İran’ın tüm nükleer faaliyetlerini Uluslararası Atom Enerjisi Ajansı uzmanlarınca teknik mekanizmalarla 24 saat boyunca gözetlemelerine ve NPT ek protokolü çerçevesinde istedikleri her merkezi defalarca denetlemelerine rağmen yine de bununla yetinmemekte ve İran’ın barışçıl/sivil nükleer faaliyetlerini durdurmak için bu dalda faaliyet gösteren bilim insanlarını öldürmek yoluna başvurmaktalar.
Niçin mi?
Çünkü İran, küresel sulta sistemine entegre olmamakta; sömürülerine, cinayetlerine kayıtsız kalmamakta, zalimlerle işbirliği yapmamaktadır.
Çünkü İran, başını ABD’nin çektiği müstekbir güçler ve işbirlikçilerinin işgalleri, yağmalamaları ve cinayetlerine karşı bölge halklarınca sürdürülen direniş hareketlerini desteklemektedir.
Çünkü İran, İslam coğrafyasının kalbine yerleştirilen kanser tümörü İsrail’in uğursuz varlığını kabul etmemektedir. Sulta sisteminin şımarık temsilcisi bu terör rejimi ortadan kaldırılmadıkça bölgede ve yeryüzünde barış ve huzurun sağlanamayacağını haykırmaktadır.
Çünkü İran, ülkeleri işgale uğrayan Lübnan, Filistin, Yemen, Suriye ve Irak halklarının yanında yer almakta, onları her açıdan desteklemektedir.
Çünkü İran, Batı emperyalizminin bilimsel-tekonolojik tekelciliğine karşı da direnmektedir. Bu doğrultuda bilimsel-teknolojik birikimlerini, bu cümleden olarak füze/roket teknolojisini direniş cephesinde yer alan halkların hizmetine sunmaktadır.
Ve işte bu cesurca duruşunun, bilimsel-teknolojik tekelciliğe karşı bu direnişinin bedelini seçkin bilim insanlarını şehid vererek ödemektedir.

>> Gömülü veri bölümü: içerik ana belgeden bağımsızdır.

-- ==== Sys2Proof/Decode.lean ====
section
/-! DEFINITION. The decoder and the encoder of every row: the command word (R73, R74) and the frames (R58 to R71, R77). A frame row is selected
by its match and mask over the leading bytes (R77); the bytes the mask leaves free are operands. Total on any bytes; what is no
instruction is rejected by name. -/

namespace Sys2Proof

open Machine

/-- Why bytes are no instruction. -/
inductive DecodeError where
  /-- More bytes are needed to tell, or to have the whole frame. -/
  | short
  /-- A reserved opcode, 0x03 to 0x0F or 0x12 to 0xFF (R74): the write changes nothing. -/
  | reservedOpcode
  /-- The bytes do not start with the sync marker (R59). -/
  | notSync
  /-- The byte at offset 2 is no frame kind (R70). -/
  | unknownKind
  /-- A byte the row fixes has another value (R60, R67, R69). -/
  | fixedField
deriving DecidableEq, Repr

/-- What a decode answers: the instruction and the bytes behind it. -/
abbrev Decoded := Except DecodeError (Instr × List Byte)

/-- The command word (R73, R74). -/
def decodeCommand (v : Byte) : Except DecodeError Instr :=
  if v = opNop then .ok .nop
  else if v = opCrcInit then .ok .crcInit
  else if v = opCrcUpdate then .ok .crcUpdate
  else if v = opStart then .ok .start
  else if v = opAbort then .ok .abort
  else .error .reservedOpcode

/-- The rows ACK and RETRY_ACK behind their sync and kind (R64, R65). -/
def decodeAckRow (cfg : Config) (mk : AckFrame → Instr) (b : List Byte) : Decoded :=
  if b.length < cfg.ackLen then .error .short
  else if at_ b 3 ≠ 0x00 ∨ at_ b 4 ≠ 0x00 then .error .fixedField
  else .ok (mk { seq := at_ b 5, hcrc := rd16 b 6, trailer0 := at_ b 8, trailer1 := at_ b 9 }, b.drop cfg.ackLen)

/-- The row MESSAGE_RESPONSE behind its sync and kind (R66, R72: the total length is computed without wrap). -/
def decodeMessageRow (cfg : Config) (b : List Byte) : Decoded :=
  if b.length < cfg.headerLen then .error .short
  else if at_ b 4 ≠ 0x00 then .error .fixedField
  else
    let len := (at_ b 3).toNat
    if b.length < cfg.frameOverhead + len then .error .short
    else .ok (.messageResponse
      { len := at_ b 3, seq := at_ b 5, hcrc := rd16 b 6,
        payload := span b cfg.headerLen len, pcrc := rd16 b (cfg.headerLen + len) }, b.drop (cfg.frameOverhead + len))

/-- The row CONTROL behind its sync and the first marker byte (R69). Its opaque bytes are those before and behind the marker; with the
marker at offset 2 there are none before it (log 16). -/
def decodeControlRow (cfg : Config) (b : List Byte) : Decoded :=
  let k := cfg.ctrlMarkerOffset
  if b.length < cfg.ctrlLen then .error .short
  else if at_ b (k + 1) ≠ cfg.ctrlMarker1 ∨ at_ b (k + 2) ≠ cfg.ctrlMarker2 then .error .fixedField
  else .ok (.control (span b 2 (k - 2) ++ span b (k + 3) (cfg.ctrlLen - (k + 3))), b.drop cfg.ctrlLen)

/-- A frame the engine receives, by the byte at offset 2 (R70). -/
def decodeReceive (cfg : Config) (b : List Byte) : Decoded :=
  if b.length < 3 then .error .short
  else if !syncOk cfg b then .error .notSync
  else if at_ b 2 = cfg.ackKind then decodeAckRow cfg .ack b
  else if at_ b 2 = cfg.retryKind then decodeAckRow cfg .retryAck b
  else if at_ b 2 = cfg.msgKind then decodeMessageRow cfg b
  else if b.length ≤ cfg.ctrlMarkerOffset then .error .short
  else if at_ b cfg.ctrlMarkerOffset = cfg.ctrlMarker0 then decodeControlRow cfg b
  else .error .unknownKind

/-- The row RESPONSE_ACK behind its sync and kind (R64, R89). -/
def decodeSentAckRow (cfg : Config) (b : List Byte) : Decoded :=
  if b.length < cfg.ackLen then .error .short
  else if at_ b 3 ≠ 0x00 ∨ at_ b 4 ≠ 0x00 ∨ at_ b 8 ≠ 0xFF ∨ at_ b 9 ≠ 0xFF then .error .fixedField
  else .ok (.responseAck { seq := at_ b 5, hcrc := rd16 b 6 }, b.drop cfg.ackLen)

/-- The row MESSAGE_REQUEST behind its sync and kind (R67, R88). -/
def decodeRequestRow (cfg : Config) (b : List Byte) : Decoded :=
  if b.length < cfg.frameOverhead + cfg.reqPayloadLen.toNat then .error .short
  else if at_ b 3 ≠ cfg.reqPayloadLen ∨ at_ b 4 ≠ 0x00 ∨ at_ b 8 ≠ cfg.msgKind ∨ at_ b 10 ≠ 0x01 ∨ at_ b 11 ≠ 0x00 then
    .error .fixedField
  else .ok (.messageRequest
    { seq := at_ b 5, hcrc := rd16 b 6, targetClass := at_ b 9, instanceId := at_ b 12, counter := rd16 b 13,
      requestCode := at_ b 15, pcrc := rd16 b 16 }, b.drop (cfg.frameOverhead + cfg.reqPayloadLen.toNat))

/-- A frame the block sends: a response-ack or a request (R50). -/
def decodeSend (cfg : Config) (b : List Byte) : Decoded :=
  if b.length < 3 then .error .short
  else if !syncOk cfg b then .error .notSync
  else if at_ b 2 = cfg.ackKind then decodeSentAckRow cfg b
  else if at_ b 2 = cfg.msgKind then decodeRequestRow cfg b
  else .error .unknownKind

/-- The decoder of each channel. -/
def decode : Channel → List Byte → Decoded
  | .command, [] => .error .short
  | .command, v :: rest => (decodeCommand v).map fun i => (i, rest)
  | .receive, b => decodeReceive config b
  | .send, b => decodeSend config b

/-- The bytes of an ACK or retry-ACK frame (R64, R65). -/
def encodeAckFrame (cfg : Config) (kind : Byte) (f : AckFrame) : List Byte :=
  sync cfg ++ [kind, 0x00, 0x00, f.seq] ++ le16 f.hcrc ++ [f.trailer0, f.trailer1]

/-- The eight header bytes of a Message frame (R66). -/
def encodeMessageHeader (cfg : Config) (f : MessageFrame) : List Byte :=
  sync cfg ++ [cfg.msgKind, f.len, 0x00, f.seq] ++ le16 f.hcrc

/-- The bytes of a Message frame (R66). -/
def encodeMessageFrame (cfg : Config) (f : MessageFrame) : List Byte :=
  encodeMessageHeader cfg f ++ f.payload ++ le16 f.pcrc

/-- The bytes of a Control frame (R69). -/
def encodeControlFrame (cfg : Config) (body : List Byte) : List Byte :=
  sync cfg ++ body.take (cfg.ctrlMarkerOffset - 2) ++ [cfg.ctrlMarker0, cfg.ctrlMarker1, cfg.ctrlMarker2]
    ++ body.drop (cfg.ctrlMarkerOffset - 2)

/-- The bytes of a sent response-ack with the CRC field as given (R64). -/
def encodeSentAck (cfg : Config) (f : SentAck) : List Byte :=
  sync cfg ++ ackHeader cfg f.seq ++ le16 f.hcrc ++ [0xFF, 0xFF]

/-- The bytes of a request frame with the CRC fields as given (R66, R67). -/
def encodeRequestFrame (cfg : Config) (f : RequestFrame) : List Byte :=
  sync cfg ++ requestHeader cfg f.seq ++ le16 f.hcrc
    ++ requestPayload cfg f.counter f.targetClass f.instanceId f.requestCode ++ le16 f.pcrc

/-- The bytes of an instruction, from the encodings of R64 to R69 and R73. -/
def encode : Instr → List Byte
  | .nop => [opNop]
  | .crcInit => [opCrcInit]
  | .crcUpdate => [opCrcUpdate]
  | .start => [opStart]
  | .abort => [opAbort]
  | .ack f => encodeAckFrame config config.ackKind f
  | .responseAck f => encodeSentAck config f
  | .retryAck f => encodeAckFrame config config.retryKind f
  | .messageRequest f => encodeRequestFrame config f
  | .messageResponse f => encodeMessageFrame config f
  | .control body => encodeControlFrame config body

/-- The bytes a table word gives: byte 0 its least significant, or, where that does not start with the sync marker and the other order does,
the order in which R77 writes a frame row's match (offset 0 the most significant byte) (log 6). -/
def wordBytes (nbits w : Nat) : List Byte :=
  let b := bytesOfNat w ((nbits + 7) / 8)
  let r := b.reverse.dropWhile (· == 0x00)
  if !syncOk config b && syncOk config r then r else b

/-- What follows the bytes a table word gives: zeros, but where they are the five leading bytes of the row MESSAGE_REQUEST, first the row's own
bytes up to the last one it fixes (R67; log 6). -/
def rowTail (b : List Byte) : List Byte :=
  if b = (sync config ++ requestHeader config 0x00).dropLast then [0x00, 0x00, 0x00, config.msgKind, 0x00, 0x01, 0x00] else []

/-- The bytes of a table word, filled with zeros up to the longest frame. -/
def tableBytes (nbits w : Nat) : List Byte :=
  let b := wordBytes nbits w
  b ++ rowTail b ++ List.replicate (config.maxFrameLen - b.length) 0x00

/-- The instruction of a frame row's word. A word with every fixed byte of a request is the row MESSAGE_REQUEST; any other is read as a received
frame. The rows ACK and RESPONSE_ACK have the same words, which read as ACK (log 5). -/
def decodeTableFrame (b : List Byte) : Decoded :=
  if syncOk config b ∧ at_ b 2 = config.msgKind then
    match decodeRequestRow config b with
    | .ok r => .ok r
    | .error _ => decodeReceive config b
  else decodeReceive config b

/-- The instruction the decoder reads from a word of spec/opcode_table.json: a command for at most 8 bits, a frame for more. -/
def decodeTableWord (nbits w : Nat) : Option Instr :=
  if nbits ≤ 8 then (decodeCommand (byteOfNat w 0)).toOption
  else (decodeTableFrame (tableBytes nbits w)).toOption.map Prod.fst

end Sys2Proof
end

İnsanlık düşmanları yaptırımlarla, ekonomik ablukayla, diplomatik baskıyla, yalan ve iftira dolu propagandalarla ve en çirkini terör eylemleriyle bu hareketin önünü alacaklarını sanıyor ve bölgedeki dostlarına moral verdiklerini sanıyorlar.
İslam düşmanları İran içerisinde dönem dönem iş başında bulunan basiretsiz ve İnkılabın ilkelerinden uzaklaşmış kişi ve çevrelerin uzlaşmacı tavırlarına bakarak yanlış hesap yapmaktadırlar.
Halbuki ne İslam coğrafyasındaki basiretsizlerin uzlaşmacı tavırları, ne de bölgedeki işbirlikçi kukla rejimler 41 yıl önce yükseltilmiş İnkılap bayrağını indirmekte sulta sistemine yardım edemeyecek ve bölge halklarının uyanış, diriliş ve direnişi karşısında kesinlikle yenilgiye uğrayacaklardır, o günler yakındır, inşallah.